Original broadcast date: 09/06/88
Topic: medicine/health care & surgery


Into the Heart: Pioneers of Surgery
Once unthinkable, open-heart surgery is now an everyday miracle. NOVA looks at the brave doctors and patients who make it possible.
Original broadcast date: 09/13/88
Topic: medicine/health care & surgery


New Organs for Old: Pioneers of Surgery
From kidneys to hearts, NOVA examines the daring attempts to replace diseased organs with transplanted ones.
Original broadcast date: 09/20/88
Topic: medicine/health care & surgery


Beyond the Knife: Pioneers of Surgery
Surgeons have always been eager to help patients, even at the risk of killing them. NOVA looks at some of the excesses of surgery, and at how new drugs and technologies are rendering some operations obsolete.
Original broadcast date: 09/27/88
Topic: medicine/health care & surgery


Can the Vatican Save the Sistine Chapel?
Science meets art in the controversial effort to restore Michelangelo's famous Sistine Chapel frescoes.
Original broadcast date: 10/14/88
Topic: technology/engineering


Can the Next President Win the Space Race?
Thirty years after Sputnik, the United States space program is mired in uncertainty, while the Russians, Europeans, Japanese and others sprint onward and upward.
Original broadcast date: 10/11/88
Topic: astronomy/space exploration


Do Scientists Cheat?
NOVA examines the troubling question of scientific fraud: How prevalent is it? Who commits it? And what happens when the perpetrators are caught?
Original broadcast date: 10/25/88
Topic: science/methods, ethics & education


Who Shot President Kennedy?
Using previously unavailable technology, NOVA probes the available evidence surrounding the 1963 assassination of John F. Kennedy.
Original broadcast date: 11/15/88
Topic: medicine/forensic


Light Stuff (The)
Reliving a Greek myth takes an effort of mythic proportions, as NOVA reveals in its behind-the-scenes report of a human powered-flight across the Aegean Sea, a journey that symbolically recreated the mythical flight of Daedalus.
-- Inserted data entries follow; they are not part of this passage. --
-- ==== Sys2Proof/Laws/KeepsOps.lean ====
section
/-! SUPPORT. What the operations of Machine/Ops.lean keep: one lemma each, see Laws/Keeps.lean. -/

namespace Sys2Proof.Machine

theorem State.setReg_keeps {s0 s : State} (addr : Nat) (inst : Nat) (v : Nat) (h : Keeps s0 s) : Keeps s0 (State.setReg s addr inst v) := by
  unfold State.setReg
  repeat' first | with_reducible assumption | simp only [Keeps.updMk]
theorem State.setFld_keeps {s0 s : State} (addr : Nat) (inst : Nat) (hi : Nat) (lo : Nat) (v : Nat) (h : Keeps s0 s) : Keeps s0 (State.setFld s addr inst hi lo v) := by
  unfold State.setFld
  repeat' first | with_reducible assumption | with_reducible apply State.setReg_keeps
theorem State.setBit_keeps {s0 s : State} (addr : Nat) (inst : Nat) (b : Nat) (h : Keeps s0 s) : Keeps s0 (State.setBit s addr inst b) := by
  unfold State.setBit
  repeat' first | with_reducible assumption | with_reducible apply State.setFld_keeps
theorem State.clrBit_keeps {s0 s : State} (addr : Nat) (inst : Nat) (b : Nat) (h : Keeps s0 s) : Keeps s0 (State.clrBit s addr inst b) := by
  unfold State.clrBit
  repeat' first | with_reducible assumption | with_reducible apply State.setFld_keeps
theorem State.bump_keeps {s0 s : State} (addr : Nat) (inst : Nat) (n : Nat) (h : Keeps s0 s) : Keeps s0 (State.bump s addr inst n) := by
  unfold State.bump
  repeat' first | with_reducible assumption | with_reducible apply State.setReg_keeps
theorem State.bumpSat_keeps {s0 s : State} (addr : Nat) (inst : Nat) (hi : Nat) (lo : Nat) (n : Nat) (h : Keeps s0 s) : Keeps s0 (State.bumpSat s addr inst hi lo n) := by
  unfold State.bumpSat
  repeat' first | with_reducible assumption | with_reducible apply State.setFld_keeps
theorem State.setReg64_keeps {s0 s : State} (addr : Nat) (inst : Nat) (v : Nat) (h : Keeps s0 s) : Keeps s0 (State.setReg64 s addr inst v) := by
  unfold State.setReg64
  repeat' first | with_reducible assumption | with_reducible apply State.setReg_keeps
theorem State.applyLive_keeps {s0 s : State} (dom : Nat) (addr : Nat) (h : Keeps s0 s) : Keeps s0 (State.applyLive s dom addr) := by
  unfold State.applyLive
  repeat' first | with_reducible assumption | simp only [Keeps.updMk]
theorem State.modCtx_keeps {s0 s : State} (c : Nat) (f : Ctx → Ctx) (h : Keeps s0 s) : Keeps s0 (State.modCtx s c f) := by
  unfold State.modCtx
  repeat' first | with_reducible assumption | simp only [Keeps.updMk]
theorem State.modDist_keeps {s0 s : State} (d : Nat) (f : DistSt → DistSt) (h : Keeps s0 s) : Keeps s0 (State.modDist s d f) := by
  unfold State.modDist
  repeat' first | with_reducible assumption | simp only [Keeps.updMk]
theorem State.modSpin_keeps {s0 s : State} (t : Nat) (f : Spindle → Spindle) (h : Keeps s0 s) : Keeps s0 (State.modSpin s t f) := by
  unfold State.modSpin
  repeat' first | with_reducible assumption | simp only [Keeps.updMk]
theorem State.modTile_keeps {s0 s : State} (p : Nat) (f : PhysTile → PhysTile) (h : Keeps s0 s) : Keeps s0 (State.modTile s p f) := by
  unfold State.modTile
  repeat' first | with_reducible assumption | simp only [Keeps.updMk]
theorem State.modWarp_keeps {s0 s : State} (k : Nat) (f : WarpArr → WarpArr) (h : Keeps s0 s) : Keeps s0 (State.modWarp s k f) := by
  unfold State.modWarp
  repeat' first | with_reducible assumption | simp only [Keeps.updMk]
theorem State.modWeft_keeps {s0 s : State} (p : Nat) (f : WeftArr → WeftArr) (h : Keeps s0 s) : Keeps s0 (State.modWeft s p f) := by
  unfold State.modWeft
  repeat' first | with_reducible assumption | simp only [Keeps.updMk]
theorem State.modAdapter_keeps {s0 s : State} (e : Nat) (f : Adapter → Adapter) (h : Keeps s0 s) : Keeps s0 (State.modAdapter s e f) := by
  unfold State.modAdapter
  repeat' first | with_reducible assumption | simp only [Keeps.updMk]
theorem State.modPart_keeps {s0 s : State} (p : Nat) (f : PartSt → PartSt) (h : Keeps s0 s) : Keeps s0 (State.modPart s p f) := by
  unfold State.modPart
  repeat' first | with_reducible assumption | simp only [Keeps.updMk]
theorem State.modRow_keeps {s0 s : State} (r : Nat) (f : RowSt → RowSt) (h : Keeps s0 s) : Keeps s0 (State.modRow s r f) := by
  unfold State.modRow
  repeat' first | with_reducible assumption | simp only [Keeps.updMk]
theorem State.modBare_keeps {s0 s : State} (u : Nat) (f : BareSt → BareSt) (h : Keeps s0 s) : Keeps s0 (State.modBare s u f) := by
  unfold State.modBare
  repeat' first | with_reducible assumption | simp only [Keeps.updMk]
theorem State.modServPart_keeps {s0 s : State} (p : Nat) (f : ServPart → ServPart) (h : Keeps s0 s) : Keeps s0 (State.modServPart s p f) := by
  unfold State.modServPart
  repeat' first | with_reducible assumption | simp only [Keeps.updMk]
theorem State.modHank_keeps {s0 s : State} (q : Nat) (f : HankQ → HankQ) (h : Keeps s0 s) : Keeps s0 (State.modHank s q f) := by
  unfold State.modHank
  repeat' first | with_reducible assumption | simp only [Keeps.updMk]
theorem State.modQp_keeps {s0 s : State} (k : Nat) (f : Qp → Qp) (h : Keeps s0 s) : Keeps s0 (State.modQp s k f) := by
  unfold State.modQp
  repeat' first | with_reducible assumption | simp only [Keeps.updMk]
theorem State.fresh_keeps {s0 s : State} (h : Keeps s0 s) : Keeps s0 s.fresh.2 :=
  Keeps.draw h rfl rfl (Nat.le_succ _) rfl rfl rfl
theorem State.send_keeps {s0 s : State} (m : OutMsg) (h : Keeps s0 s) : Keeps s0 (State.send s m) := by
  unfold State.send
  repeat' first | with_reducible assumption | simp only [Keeps.updMk] | split
theorem State.setSliceByte_keeps {s0 s : State} (t a : Nat) (b : Byte) (h : Keeps s0 s) : Keeps s0 (State.setSliceByte s t a b) :=
  ⟨h.variant, h.pending, fun m => ⟨SMap_wf_set _ _ (h.mem m).1, (h.mem m).2⟩, h.fuse, h.free⟩
theorem State.sliceWrite_keeps {s0 s : State} (t a : Nat) (bs : Bytes) (h : Keeps s0 s) : Keeps s0 (State.sliceWrite s t a bs) := by
  induction bs generalizing s a with
  | nil => exact h
  | cons b bs ih => exact ih _ (State.setSliceByte_keeps t a b h)
theorem State.setStackByte_keeps {s0 s : State} (a : Nat) (b : Byte) (h : Keeps s0 s) : Keeps s0 (State.setStackByte s a b) :=
  ⟨h.variant, h.pending, fun m => ⟨(h.mem m).1, SMap_wf_set _ _ (h.mem m).2⟩, h.fuse, h.free⟩
theorem State.stackWrite_keeps {s0 s : State} (a : Nat) (bs : Bytes) (h : Keeps s0 s) : Keeps s0 (State.stackWrite s a bs) := by
  induction bs generalizing s a with
  | nil => exact h
  | cons b bs ih => exact ih _ (State.setStackByte_keeps a b h)
theorem State.hankPush_keeps {s0 s : State} (q : Nat) (w : DWord) (h : Keeps s0 s) : Keeps s0 (State.hankPush s q w) := by
  unfold State.hankPush
  repeat' first | with_reducible assumption | with_reducible apply State.modHank_keeps
theorem State.pushMsg_keeps {s0 s : State} (q : Nat) (part : Nat) (kind : Nat) (body : Bytes) (h : Keeps s0 s) : Keeps s0 (State.pushMsg s q part kind body) := by
  unfold State.pushMsg
  repeat' first | with_reducible assumption | with_reducible apply State.hankPush_keeps | with_reducible refine Keeps.foldl ?_ (fun _ _ _ => ?_)
theorem State.logRecord_keeps {s0 s : State} (code : Nat) (r : Bytes) (h : Keeps s0 s) : Keeps s0 (State.logRecord s code r) := by
  unfold State.logRecord
  repeat' first | with_reducible assumption | with_reducible apply State.bump_keeps | simp only [Keeps.updMk] | split
theorem State.pushEvent_keeps {s0 s : State} (part : Nat) (recs : List Bytes) (h : Keeps s0 s) : Keeps s0 (State.pushEvent s part recs) := by
  unfold State.pushEvent
  repeat' first | with_reducible assumption | with_reducible apply State.bump_keeps | with_reducible apply State.pushMsg_keeps | with_reducible apply State.setBit_keeps | simp only [Keeps.updMk] | split
theorem State.raiseIn_keeps {s0 s : State} (part : Nat) (code : Nat) (src : Nat) (detail : Bytes) (h : Keeps s0 s) : Keeps s0 (State.raiseIn s part code src detail) := by
  unfold State.raiseIn
  repeat' first | with_reducible assumption | with_reducible apply State.setReg_keeps | with_reducible apply State.pushEvent_keeps | with_reducible apply State.logRecord_keeps | with_reducible refine Keeps.foldl ?_ (fun _ _ _ => ?_) | simp only [Keeps.updMk] | split
theorem State.raise_keeps {s0 s : State} (code : Nat) (detail : Bytes) (src : Nat) (h : Keeps s0 s) : Keeps s0 (State.raise s code detail src) := by
  unfold State.raise
  repeat' first | with_reducible assumption | with_reducible apply State.raiseIn_keeps
theorem State.countO_keeps {s0 s : State} (phys : Nat) (n : Nat) (k : Nat) (h : Keeps s0 s) : Keeps s0 (State.countO s phys n k) := by
  unfold State.countO
  repeat' first | with_reducible assumption | with_reducible apply State.modTile_keeps | split
theorem State.slotConds_keeps {s0 s : State} (phys : Nat) (held : List Nat) (h : Keeps s0 s) : Keeps s0 (State.slotConds s phys held) := by
  unfold State.slotConds
  repeat' first | with_reducible assumption | with_reducible apply State.modTile_keeps
theorem State.oscCycles_keeps {s0 s : State} (n : Nat) (h : Keeps s0 s) : Keeps s0 (State.oscCycles s n) := by
  unfold State.oscCycles
  repeat' first | with_reducible assumption | simp only [Keeps.updMk]
theorem State.idleShares_keeps {s0 s : State} (cycles : Nat) (h : Keeps s0 s) : Keeps s0 (State.idleShares s cycles) := by
  unfold State.idleShares
  repeat' first | with_reducible assumption | simp only [Keeps.updMk]
theorem oscCycle_keeps {s0 s : State} (h : Keeps s0 s) : Keeps s0 (oscCycle s) := by
  unfold oscCycle
  repeat' first | with_reducible assumption | with_reducible apply State.oscCycles_keeps | with_reducible apply State.idleShares_keeps

end Sys2Proof.Machine
end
NOVA follows the epic journey of the human-powered plane Daedalus 88 from the early prototypes to its dramatic landing in the surf after a 74-mile flight from the island of Crete to Santorini.
Original broadcast date: 11/22/88
Topic: technology/aeronautics & flight


All-American Bear (The)
The life of the shy, intelligent black bear in the wild—foraging, mating, playing and constantly preparing for its remarkable hibernation—is captured for the first time on film by NOVA.
Original broadcast date: 12/06/88
Topic: animal biology/behavior


Can We Make a Better Doctor?
NOVA embarks on a 10-year project to profile—in its entirety—the education of a doctor. In the premiere episode, we follow a handful of students as they start their freshman year at Harvard Medical School under a revolutionary program emphasizing early clinical contact with patients.